▶ _EXERCISE INSTRUCTIONS_:
Copy all lines in the material holding the string "effect".

▶ _INFORMATION GIVEN_:
-- ==== Sys2Proof/Config.lean ====
section
/-! DEFINITION. What an implementation fixes: the parameters of R6, the bounds of R7, and the values the spec leaves
open, which are constants with no body (free values). -/

namespace Sys2Proof

/-- R6 `SCALE_BITS`: coefficients are scaled by `2^7`. -/
abbrev Config.scaleBits : Nat := 7

/-- R6 `PIXEL_MIN`, `PIXEL_MAX`: the clamp range of an output pixel. -/
abbrev Config.pixelMin : Int := 0
abbrev Config.pixelMax : Int := 255

/-- R6 `UNITY`: the sum of a valid tap set; no command checks it (R34). -/
abbrev Config.unity : Int := 128

/-- R6 `WIN_LEN`: elements in one packed coefficient window. -/
abbrev Config.winLen : Nat := 16

/-- R6 `WIN_SHIFT`: positions by which window1's taps are shifted from window0's. -/
abbrev Config.winShift : Nat := 2

/-- R6 `LOAD_BYTES`: bytes in one vector source load. -/
abbrev Config.loadBytes : Nat := 16

/-- R6 `TILE`: output pixels of one base-case invocation. -/
abbrev Config.tile : Nat := 4

/-- R6 `WIDTHS`: the block widths the vector filter supports. -/
abbrev Config.widths : List Nat := [4, 8, 16, 32, 64]

/-- R7 `AW`: the default address width, 32 (log entry 7). -/
abbrev Config.defaultAddressWidth : Nat := 32

/-- R7 `AW`: the least and the greatest address width. -/
abbrev Config.minAddressWidth : Nat := 8
abbrev Config.maxAddressWidth : Nat := 64

/-- FREE VALUE (log entry 4). What the `n`-th host read of a register with an unspecified value returns, before it is cut
to the register's width (R39, R28, 93 U1 and U2: "any value"). -/
opaque Config.freeValue : Nat → HostValue

/-- FREE VALUE (log entry 6). The `n`-th byte that an abort with cause 2 or 3 leaves in a write footprint (R179, 93 U3: "any value"). -/
opaque Config.freeByte : Nat → Byte

/-- FREE VALUE (log entry 5). What the byte at an address holds before anything has written it (R38: "contents before the host
writes them are unspecified"). -/
opaque Config.unwrittenByte : Nat → Byte

/-- OPEN PARAMETER `SIGNAL_SPAN(tapsNum)` (R33, D29): defined in words, never valued, read by no rule (log entry 17). -/
opaque Config.signalSpan : Nat → Int

/-- OPEN PARAMETER `next_random` of the test environment (R152, D38): the value drawn at a position of the sequence of a
seed (log entry 17). -/
opaque Config.nextRandom : (seed : Nat) → (position : Nat) → Nat

end Sys2Proof
end

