-- ==== Sys2Proof/Machine/State.lean ====
section
/-! DEFINITION. The state of HFIR and of the host beside it, as plain data (spec/10_state.md R20; R24 for the host's list of
operations; R41 and R56 for the platform's parameters), the reasons to stop, and the state after `Reset`. -/

namespace Sys2Proof.Machine

/-- R171: the causes of a `ContractViolation`, the only exception HFIR raises. -/
inductive Cause where
  | unsupportedWidth | srcMargin | dstAccess | illegalCmd | badTapsnum | windowsInvalid | tapRange | illegalReg
  deriving DecidableEq, Repr

/-- R21: the registers of the numbered file `x[0..63]`. -/
inductive Reg where
  | cmd | status | src | dst | tapsnum
  | tap (k : Fin 12)
  | w0 (j : Fin 16)
  | w1 (j : Fin 16)
  deriving DecidableEq, Repr

/-- A run of byte addresses `base .. base + len - 1` that the platform lends to the block (R56). -/
structure Region where
  base : Nat
  len : Nat
  deriving DecidableEq, Repr

/-- A footprint (R13) before it is known to lie in memory: `len` addresses from `base`, computed over the integers (R51). -/
structure Span where
  base : Int
  len : Nat
  deriving DecidableEq, Repr

/-- The parameters of the platform (R41): no operation changes them. `aw` is `AW`, the address width, 8 to 64 (R7);
`readable` and `writable` list the addresses at which `Readable(a)` and `Writable(a)` hold (R56). DESIGN CHOICE (log
entries 7 and 8): they stand in the state, so that every statement about every state holds for every platform. -/
structure Platform where
  aw : Nat
  readable : List Region
  writable : List Region
  deriving DecidableEq, Repr

/-- Memory (R36, R50) as the list of the bytes that have been written, addresses strictly rising. -/
abbrev Memory := List Host.Cell

/-- What the host can do: its three operations on the block (R22), and its direct accesses to memory, "not through HFIR"
(R50, R78). -/
inductive HostOp where
  /-- `CsrWrite(n, v)` -/
  | csrWrite (n : Nat) (v : HostValue)
  /-- `CsrRead(n)` -/
  | csrRead (n : Nat)
  /-- `Reset` (R200) -/
  | reset
  /-- the host stores bytes directly to memory (R50, R78 `mem[<addr>..] = ...`) -/
  | memStore (addr : Nat) (bytes : List Byte)
  /-- the host reads `n` bytes directly from memory (R50, R163 "direct memory reads") -/
  | memLoad (addr : Nat) (n : Nat)
  deriving DecidableEq, Repr

/-- The machine stops with a fault. -/
inductive Fault where
  /-- Raised by the host's direct memory accesses (`hostStore`, `hostLoad`) that touch an address outside the `2^AW` bytes of
  memory (R36): there is no such byte. Safe: the machine stops where there is nothing to access. -/
  | hostAddressOutsideMemory
  deriving DecidableEq, Repr

/-- The model gives the operation no meaning. -/
inductive Refusal where
  /-- Raised by no arm of this model: an instruction without a meaning yet. Safe. -/
  | notModelled (mnemonic : String)
  /-- Raised by `PACK`, `FIRS`, `FIRV` when a register they read has not been written since `Reset`; `number` is its register
  number. The spec's own treatment: "A model shall treat a command that reads such a register before the host has
  written it ... as *refused*, not as reading zero" (R39). Safe. -/
  | registerNeverWritten (number : Nat)
  /-- Raised by `FIRS` and `FIRV`: "a model shall *refuse* a command whose footprint would wrap" (R51). Safe. -/
  | footprintWraps
  /-- Raised by `FIRS` and `FIRV`: "a model shall *refuse* a `FIRS` or `FIRV` command whose footprints (rules R58, R59)
  intersect, giving it no meaning" (R63). Safe. -/
  | footprintsIntersect
  deriving DecidableEq, Repr

/-- The whole state. The first group is R20's; `srcWritten` to `freeNext` are the model's own (log entries 3, 4), `platform` the
parameters of R41, and the rest the host's (R24, log entry 10). -/
structure State where
  /-- `SRC`, an unsigned `AW`-bit byte address (R23) -/
  src : HostValue
  /-- `DST`, an unsigned `AW`-bit byte address (R23) -/
  dst : HostValue
  /-- `TAPSNUM`, 4 bits unsigned (R27) -/
  tapsnum : BitVec 4
  /-- `TAP[0..11]`, 16 bits signed (R26) -/
  taps : Vector Tap 12
  /-- `W0[0..15]`, 8 bits signed (R28) -/
  w0 : Vector Elem 16
  /-- `W1[0..15]`, 8 bits signed (R28) -/
  w1 : Vector Elem 16
  /-- `STATUS.WVALID` (R25, R30) -/
  wvalid : Bool
  /-- `STATUS.ABORT` (R25) -/
  abort : Bool
  /-- `STATUS.CAUSE`, 4 bits (R25, R171) -/
  cause : BitVec 4
  /-- memory, `2^AW` bytes (R36) -/
  mem : Memory
  /-- the host has written `SRC` since `Reset` (R39) -/
  srcWritten : Bool
  /-- the host has written `DST` since `Reset` (R39) -/
  dstWritten : Bool
  /-- the host has written `TAP[k]` since `Reset` (R39) -/
  tapsWritten : Vector Bool 12
  /-- how many free values have been drawn (log entry 4) -/
  freeNext : Nat
  /-- the platform's parameters (R41) -/
  platform : Platform
  /-- the host's program: "a finite list of host operations" (R24) -/
  program : List HostOp
  /-- "with an index that the *host* agent advances by one after each operation" (R24) -/
  index : Nat
  /-- the values the host's reads have returned to it, oldest first (R22) -/
  returned : List HostValue
  deriving DecidableEq, Repr

/-- The platform of `State.reset`: `AW = 32` (R7's default), every address readable and writable ("unless a vector says
otherwise", spec/95_test_vectors.md). DESIGN CHOICE (log entries 7 and 8). -/
def Platform.default : Platform :=
  { aw := Config.defaultAddressWidth
    readable := [⟨0, 2 ^ Config.defaultAddressWidth⟩]
    writable := [⟨0, 2 ^ Config.defaultAddressWidth⟩] }

/-- The state after `Reset` (R38, R200), with nothing in memory and no program loaded. `STATUS` and `TAPSNUM` are the spec's;
`SRC`, `DST`, `TAP`, `W0`, `W1` are unspecified there and 0 here. DESIGN CHOICE (log entry 2): no operation can show
those zeros, because a command that would read one is refused and a host read returns a free value. -/
def State.reset : State :=
  { src := 0
    dst := 0
    tapsnum := 0
    taps := Vector.replicate 12 0
    w0 := Vector.replicate 16 0
    w1 := Vector.replicate 16 0
    wvalid := false
    abort := false
    cause := 0
    mem := []
    srcWritten := false
    dstWritten := false
    tapsWritten := Vector.replicate 12 false
    freeNext := 0
    platform := Platform.default
    program := []
    index := 0
    returned := [] }

end Sys2Proof.Machine
end

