-- ==== Sys2Proof/Machine/Flags.lean ====
section
/-! DEFINITION. `STATUS` (R25), the cause codes (R171) and the window-valid flag (R30). HFIR has no other flag: "saturation and
clamping are silent" (R25). -/

namespace Sys2Proof.Machine

/-- R171: the code recorded in `STATUS.CAUSE`. -/
def causeCode : Cause → BitVec 4
  | .unsupportedWidth => 1
  | .srcMargin => 2
  | .dstAccess => 3
  | .illegalCmd => 4
  | .badTapsnum => 5
  | .windowsInvalid => 6
  | .tapRange => 7
  | .illegalReg => 8

/-- R25: `STATUS` as read: `ABORT` bit 0, `WVALID` bit 1, bits 3:2 zero, `CAUSE` bits 7:4, bits 31:8 zero. -/
def statusWord (s : State) : BitVec 32 :=
  0#24 ++ s.cause ++ 0#2 ++ BitVec.ofBool s.wvalid ++ BitVec.ofBool s.abort

/-- R30: `WVALID <- 0`, the side effect of every write to `TAPSNUM` or a `TAP[k]`. -/
def State.windowsStale (s : State) : State := { s with wvalid := false }

/-- R178: the effect of `raise ContractViolation(cause)` on the state: `CAUSE` and `ABORT`, and nothing else. -/
def State.aborted (c : Cause) (s : State) : State := { s with cause := causeCode c, abort := true }

end Sys2Proof.Machine
end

▶ _SOLUTION FOR THIS EXERCISE_:
/-- R30: `WVALID <- 0`, the side effect of every write to `TAPSNUM` or a `TAP[k]`. -/
/-- R178: the effect of `raise ContractViolation(cause)` on the state: `CAUSE` and `ABORT`, and nothing else. -/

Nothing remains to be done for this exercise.